Students gathered Thursday in the mock court room at Loyola University Law School in Uptown.

In front of them on the big screen, Senate Judiciary Committee hearings into allegations that threaten to derail Brett Kavanaugh's lifetime appointment to the U.S. Supreme Court played.

Christine Blasey Ford has accused Kavanaugh of sexually assaulting her years ago at a high school party. The hearing provided a real life learning opportunity for the group of future attorneys.

“We're not, through this hearing, trying to come to the truth of the matter of whether or not this happened," third-year law student Leila Abu-Orf said. “This is about whether or not Judge Kavanaugh is qualified to be on the Supreme Court. I think what Dr. Blasey Ford has brought forth has really brought some serious doubt to that.”

“You should definitely be held accountable,” second-year law student Malika Howard said of the allegations. “It doesn't matter if it happened in high school, middle school. If you assaulted someone, you assaulted someone.”

Others students noted the political drama surrounding the hearings.

“You have the president yesterday calling this a ‘con job,’ saying that the democrats are politicizing it,” third-year law student Kevin Fitzgerald said. “But, he himself yesterday has politicized it so much further. That's just not fair. That's not presidential.”

“It's been kind of a circus,” third-year law student Delaney Vollmer said. “It's definitely political. Absolutely.”

Law School Dean Madeleine Landrieu, a former judge, said the hearings are a powerful reminder of the work she has done from the bench.
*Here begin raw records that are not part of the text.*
-- ==== Sys2Proof/Machine/Ops.lean ====
section
/-! DEFINITION. The named operations over memory, registers, pc and status: the pseudocode primitives
of 00_scope.md R5, instruction fetch (40_cycle.md R43), the generic epilogue (R46), taking a fault
(60_exceptions.md R69) and reset (70_reset_and_hazards.md R73). There is no return from a fault: no
instruction has one (60_exceptions.md R70), and `State.applyReset` is the only way on. -/

namespace Sys2Proof.Machine

/-! ### Memory (20_memory.md) -/

/-- The canonical form: addresses strictly rising, each below 256 (R20), no cell listed that holds
what an unlisted one reads as. -/
abbrev Memory.wf (m : Memory) : Prop :=
  m.Pairwise (fun c d => c.1 < d.1) ∧
    ∀ c ∈ m, c.1 < Config.memSize ∧ c.2 ≠ Config.unlistedByte

/-- The byte at address `n` of a memory list. -/
def Memory.lookup : Memory → Nat → Byte
  | [], _ => Config.unlistedByte
  | (k, b) :: m, n => if k = n then b else Memory.lookup m n

/-- A cell before the list `m`, or `m` alone when the cell reads as an unlisted one does. -/
def Memory.consCell (n : Nat) (v : Byte) (m : Memory) : Memory :=
  if v = Config.unlistedByte then m else (n, v) :: m

/-- The list with address `n` holding `v`, in canonical form. -/
def Memory.insert : Memory → Nat → Byte → Memory
  | [], n, v => Memory.consCell n v []
  | (k, b) :: m, n, v =>
    if n < k then Memory.consCell n v ((k, b) :: m)
    else if n = k then Memory.consCell n v m
    else (k, b) :: Memory.insert m n v

/-- `MemRead(a, 1)` (R5): total, every byte is an address (R20, R26). -/
def Memory.read (m : Memory) (a : Byte) : Byte := m.lookup a.toNat

/-- `MemWrite(a, 1, v)` (R5). -/
def Memory.write (m : Memory) (a v : Byte) : Memory := m.insert a.toNat v

/-- The byte in cell `a` (R5). -/
def State.readByte (s : State) (a : Byte) : Byte := s.mem.read a

/-- Cell `a` takes byte `v` (R5). Unchecked: Store's own check is `withDataAddr` (R51). -/
def State.writeByte (s : State) (a v : Byte) : State := { s with mem := s.mem.write a v }

/-! ### Registers and pc (10_state.md R11, R13) -/

/-- `x[i]` (R5). -/
def State.getReg (s : State) : Reg → Byte
  | .x0 => s.x0
  | .x1 => s.x1

/-- `x[i] <- v` (R5). -/
def State.setReg (s : State) (r : Reg) (v : Byte) : State :=
  match r with
  | .x0 => { s with x0 := v }
  | .x1 => { s with x1 := v }

/-- `pc <- t` (R5). -/
def State.setPc (s : State) (t : Byte) : State := { s with pc := t }

/-- The generic epilogue `pc <- add8(pc, 3)` (R46). -/
def State.advance (s : State) : State := s.setPc (add8 s.pc Config.ilen)

/-! ### Run state and fault record (10_state.md R15, R16) -/

/-- `raise F(d)` (R5), fault entry (R69): the run state becomes Faulted, the record is written, and
nothing else changes; the pc stays at the faulting instruction (D10; log 10). -/
def State.takeFault (s : State) (k : FaultKind) (d : Byte) : State :=
  { s with runState := .faulted, fault := some ⟨k, d⟩ }

/-- `halt` (R5): only the run state changes (R60); the pc stays (D9; log 10). -/
def State.enterHalted (s : State) : State := { s with runState := .halted }

/-- Reset (R73) of any state: everything but memory gets its reset value. -/
def State.applyReset (s : State) : State :=
  { x0 := 0x00#8, x1 := 0x00#8, pc := Config.resetPc, mem := s.mem,
    runState := .running, fault := none }

/-! ### Fetch (40_cycle.md R43) -/

/-- The three bytes at pc, pc+1 and pc+2, modulo 256 (R26; D4, log 7), from any address (R22; D5,
log 8), read from the memory as it stands (R30). -/
def State.fetch (s : State) : InstrBytes where
  op := s.readByte s.pc
  b1 := s.readByte (add8 s.pc 0x01#8)
  b2 := s.readByte (add8 s.pc 0x02#8)

/-- The three bytes of an instruction placed where the next fetch reads them. -/
def State.placeBytes (s : State) (w : InstrBytes) : State :=
  ((s.writeByte s.pc w.op).writeByte (add8 s.pc 0x01#8) w.b1).writeByte (add8 s.pc 0x02#8) w.b2

end Sys2Proof.Machine
end

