/-! ### Encoding -/

/-- R36, the whole opcode map: the opcode byte alone selects the instruction, for every value of the
operand bytes; the same in the 24-bit match and mask columns. -/
def Obligations.OpcodeByteSelectsInstruction : Prop :=
  (∀ b1 b2 : Byte,
    decode 0x01#8 b1 b2 = .instr (.load b1 b2) ∧
    decode 0x02#8 b1 b2 = .instr (.store b1 b2) ∧
    decode 0x03#8 b1 b2 = .instr (.add b1 b2) ∧
    decode 0x04#8 b1 b2 = .instr (.sub b1 b2) ∧
    decode 0x05#8 b1 b2 = .instr (.addi b1 b2) ∧
    decode 0x06#8 b1 b2 = .instr (.subi b1 b2) ∧
    decode 0x07#8 b1 b2 = .instr (.jump b1) ∧
    decode 0x08#8 b1 b2 = .instr (.beqz b1 b2) ∧
    decode 0xFF#8 b1 b2 = .instr .halt ∧
    ∀ op : Byte, op.toNat = 0 ∨ (9 ≤ op.toNat ∧ op.toNat ≤ 0xFE) →
      decode op b1 b2 = .unrecognized op) ∧
  (∀ w : BitVec 24,
    (w &&& 0xFF0000#24 = 0x010000#24 →
      decodeTableWord 24 w.toNat = some (.load (w.extractLsb' 8 8) (w.extractLsb' 0 8))) ∧
    (w &&& 0xFF0000#24 = 0x020000#24 →
      decodeTableWord 24 w.toNat = some (.store (w.extractLsb' 8 8) (w.extractLsb' 0 8))) ∧
    (w &&& 0xFF0000#24 = 0x030000#24 →
      decodeTableWord 24 w.toNat = some (.add (w.extractLsb' 8 8) (w.extractLsb' 0 8))) ∧
    (w &&& 0xFF0000#24 = 0x040000#24 →
      decodeTableWord 24 w.toNat = some (.sub (w.extractLsb' 8 8) (w.extractLsb' 0 8))) ∧
    (w &&& 0xFF0000#24 = 0x050000#24 →
      decodeTableWord 24 w.toNat = some (.addi (w.extractLsb' 8 8) (w.extractLsb' 0 8))) ∧
    (w &&& 0xFF0000#24 = 0x060000#24 →
      decodeTableWord 24 w.toNat = some (.subi (w.extractLsb' 8 8) (w.extractLsb' 0 8))) ∧
    (w &&& 0xFF0000#24 = 0x070000#24 →
      decodeTableWord 24 w.toNat = some (.jump (w.extractLsb' 8 8))) ∧
    (w &&& 0xFF0000#24 = 0x080000#24 →
      decodeTableWord 24 w.toNat = some (.beqz (w.extractLsb' 8 8) (w.extractLsb' 0 8))) ∧
    (w &&& 0xFF0000#24 = 0xFF0000#24 → decodeTableWord 24 w.toNat = some .halt))

/-- 30_encoding.md R41's closing sentence: decoding and re-encoding agree for every instruction and
every operand value, and lose only the ignored bytes of Jump and Halt. The encoder's 0x00 for an
ignored byte is the spec's assembler convention (D14; log 11). -/
def Obligations.DecodeAndEncodeAgree : Prop :=
  (∀ i : Instr, decode (encode i).op (encode i).b1 (encode i).b2 = .instr i) ∧
  (∀ (op b1 b2 : Byte) (i : Instr),
    decode op b1 b2 = .instr i ↔
      op = (encode i).op ∧
      (i = .halt ∨ b1 = (encode i).b1) ∧
      (i = .halt ∨ (∃ a, i = .jump a) ∨ b2 = (encode i).b2))

/-- Words written out from the encoding strings of 30_encoding.md R36. -/
def Obligations.SampleWordsDecode : Prop :=
  decode 0b00000001#8 0b00000000#8 0b00000000#8 = .instr (.load 0 0) ∧
  decode 0b00000010#8 0b00000000#8 0b00000111#8 = .instr (.store 0 7) ∧
  decode 0b00000011#8 0b00000000#8 0b00000001#8 = .instr (.add 0 1) ∧
  decode 0b00000111#8 0b00001000#8 0b01011010#8 = .instr (.jump 8) ∧
  decode 0b11111111#8 0b00000010#8 0b10011001#8 = .instr .halt ∧
  decode 0b00001001#8 0b00000000#8 0b00000000#8 = .unrecognized 9

/-- Per instruction: its opcode byte alone selects its mnemonic (40_cycle.md R44's last sentence). -/
def Obligations.MnemonicFromOpcodeAlone : Prop :=
  ∀ i : Instr, Sys2Proof.Laws.OpcodeAlone.Statement i

/-- A table word placed at the pc is what the next step runs: its layout is D15 (log 12), and the
operand addresses wrap by D4 (log 7). Nothing else of the state changes by the placing. -/
def Obligations.PlacedTableWordRuns : Prop :=
  ∀ (s : State) (w : Nat) (i : Instr),
    s.runState = .running → s.mem.wf → decodeTableWord 24 w = some i →
      step (s.withFetchWord 24 w) = exec i (s.withFetchWord 24 w) ∧
      s.SameRegs (s.withFetchWord 24 w) ∧ s.SameStatus (s.withFetchWord 24 w) ∧
      (s.withFetchWord 24 w).pc = s.pc ∧
      ∀ a : Byte, a ≠ s.pc → a ≠ s.pc + 1#8 → a ≠ s.pc + 2#8 →
        (s.withFetchWord 24 w).readByte a = s.readByte a

/-! ### The step -/

/-- R44: the bytes fetched at the pc are decoded, and the step is the meaning of the decoded
instruction, or the unrecognized-opcode fault; the operand bytes never change which instruction. -/
def Obligations.StepRunsDecodedInstruction : Prop :=
  (∀ s : State, s.runState = .running →
    (∀ i : Instr, decode s.fetch.op s.fetch.b1 s.fetch.b2 = .instr i → step s = exec i s) ∧
    (∀ op : Byte, decode s.fetch.op s.fetch.b1 s.fetch.b2 = .unrecognized op →
      step s = .next (s.takeFault .unrecognizedOpcode op))) ∧
  (∀ (op b1 b2 c1 c2 : Byte) (i : Instr), decode op b1 b2 = .instr i →
    ∃ j : Instr, decode op c1 c2 = .instr j ∧ j.mnemonic = i.mnemonic)

/-- Instruction fetch (40_cycle.md R43, 20_memory.md R26): one byte each from pc, pc+1 and pc+2
modulo 256, in whatever region they lie. The wrap is D4 (log 7), the free region D5 (log 8). -/
def Obligations.FetchWrapsModulo256 : Prop :=
  ∀ s : State,
    s.fetch.op = s.mem.lookup s.pc.toNat ∧
    s.fetch.b1 = s.mem.lookup ((s.pc.toNat + 1) % 256) ∧
    s.fetch.b2 = s.mem.lookup ((s.pc.toNat + 2) % 256)

/-- 40_cycle.md R42: a step exists if and only if the run state is Running, and it then always
completes with a next state. The granularity is D1 (log 13); the two stops are the model's (log 4). -/
def Obligations.StepExistsIffRunning : Prop :=
  ∀ s : State,
    (s.runState = .running ↔ ∃ t, step s = .next t) ∧
    (s.runState = .halted ↔ step s = .fault .noStepHalted) ∧
    (s.runState = .faulted ↔ step s = .fault .noStepFaulted)

/-- The pc after a step (40_cycle.md R46, 10_state.md R13's table). That it stays at a Halt is D9 and
at a faulting instruction D10 (log 10). -/
def Obligations.PcAfterStep : Prop :=
  ∀ s t : State, s.runState = .running → step s = .next t →
    (s.fetch.op = 0x07#8 → t.pc = s.fetch.b1) ∧
    (t.runState = .halted ∨ t.runState = .faulted → t.pc = s.pc) ∧
    (t.runState = .running → s.fetch.op ≠ 0x07#8 →
      ((s.fetch.op = 0x08#8 ∧ ∃ r : Reg, s.fetch.b1 = r.index ∧ s.getReg r = 0x00#8) →
        t.pc.toNat = (s.pc.toNat + s.fetch.b2.toNat + 3) % 256) ∧
      (¬(s.fetch.op = 0x08#8 ∧ ∃ r : Reg, s.fetch.b1 = r.index ∧ s.getReg r = 0x00#8) →
        t.pc.toNat = (s.pc.toNat + 3) % 256))

/-- What one step may write (40_cycle.md R47): a Store at most the cell its address byte names, any
other instruction no cell and at most one register. The checks before the writes are D21 (log 17). -/
def Obligations.StepWritesAtMostOneCellOrRegister : Prop :=
  ∀ s t : State, step s = .next t →
    (s.fetch.op = 0x02#8 → s.SameRegs t ∧ ∀ a : Byte, a ≠ s.fetch.b2 → t.readByte a = s.readByte a) ∧
    (s.fetch.op ≠ 0x02#8 → s.SameMem t ∧ (t.x0 = s.x0 ∨ t.x1 = s.x1))

/-- Determinacy on what is read (40_cycle.md R42, R43; 20_memory.md R28): two states with the same
registers, pc and status, the same three instruction bytes and, for a Load, the same byte at its
address, take steps to states with the same registers, pc and status, whatever the other cells hold,
and every cell on which they agreed they still agree on. -/
def Obligations.StepDependsOnlyOnWhatItReads : Prop :=
  ∀ s s' t : State, s.mem.wf → s'.mem.wf →
    s.SameRegs s' → s.SameStatus s' → s'.pc = s.pc → s'.fetch = s.fetch →
    (s.fetch.op = 0x01#8 → s'.readByte s.fetch.b2 = s.readByte s.fetch.b2) →
    step s = .next t →
      ∃ t' : State, step s' = .next t' ∧
        t.SameRegs t' ∧ t.SameStatus t' ∧ t'.pc = t.pc ∧
        ∀ a : Byte, s'.readByte a = s.readByte a → t'.readByte a = t.readByte a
“This is tough stuff,” Landrieu said. “It's easy for us to make credibility calls on people we don't see and we don't know and we're not in the presence of. This is really the beauty of the justice system, where we have an opportunity for people to confront one another and hear directly from the source.”

Landrieu called it a historic day in America and said it was really simple for the school to make the hearings available for students to watch.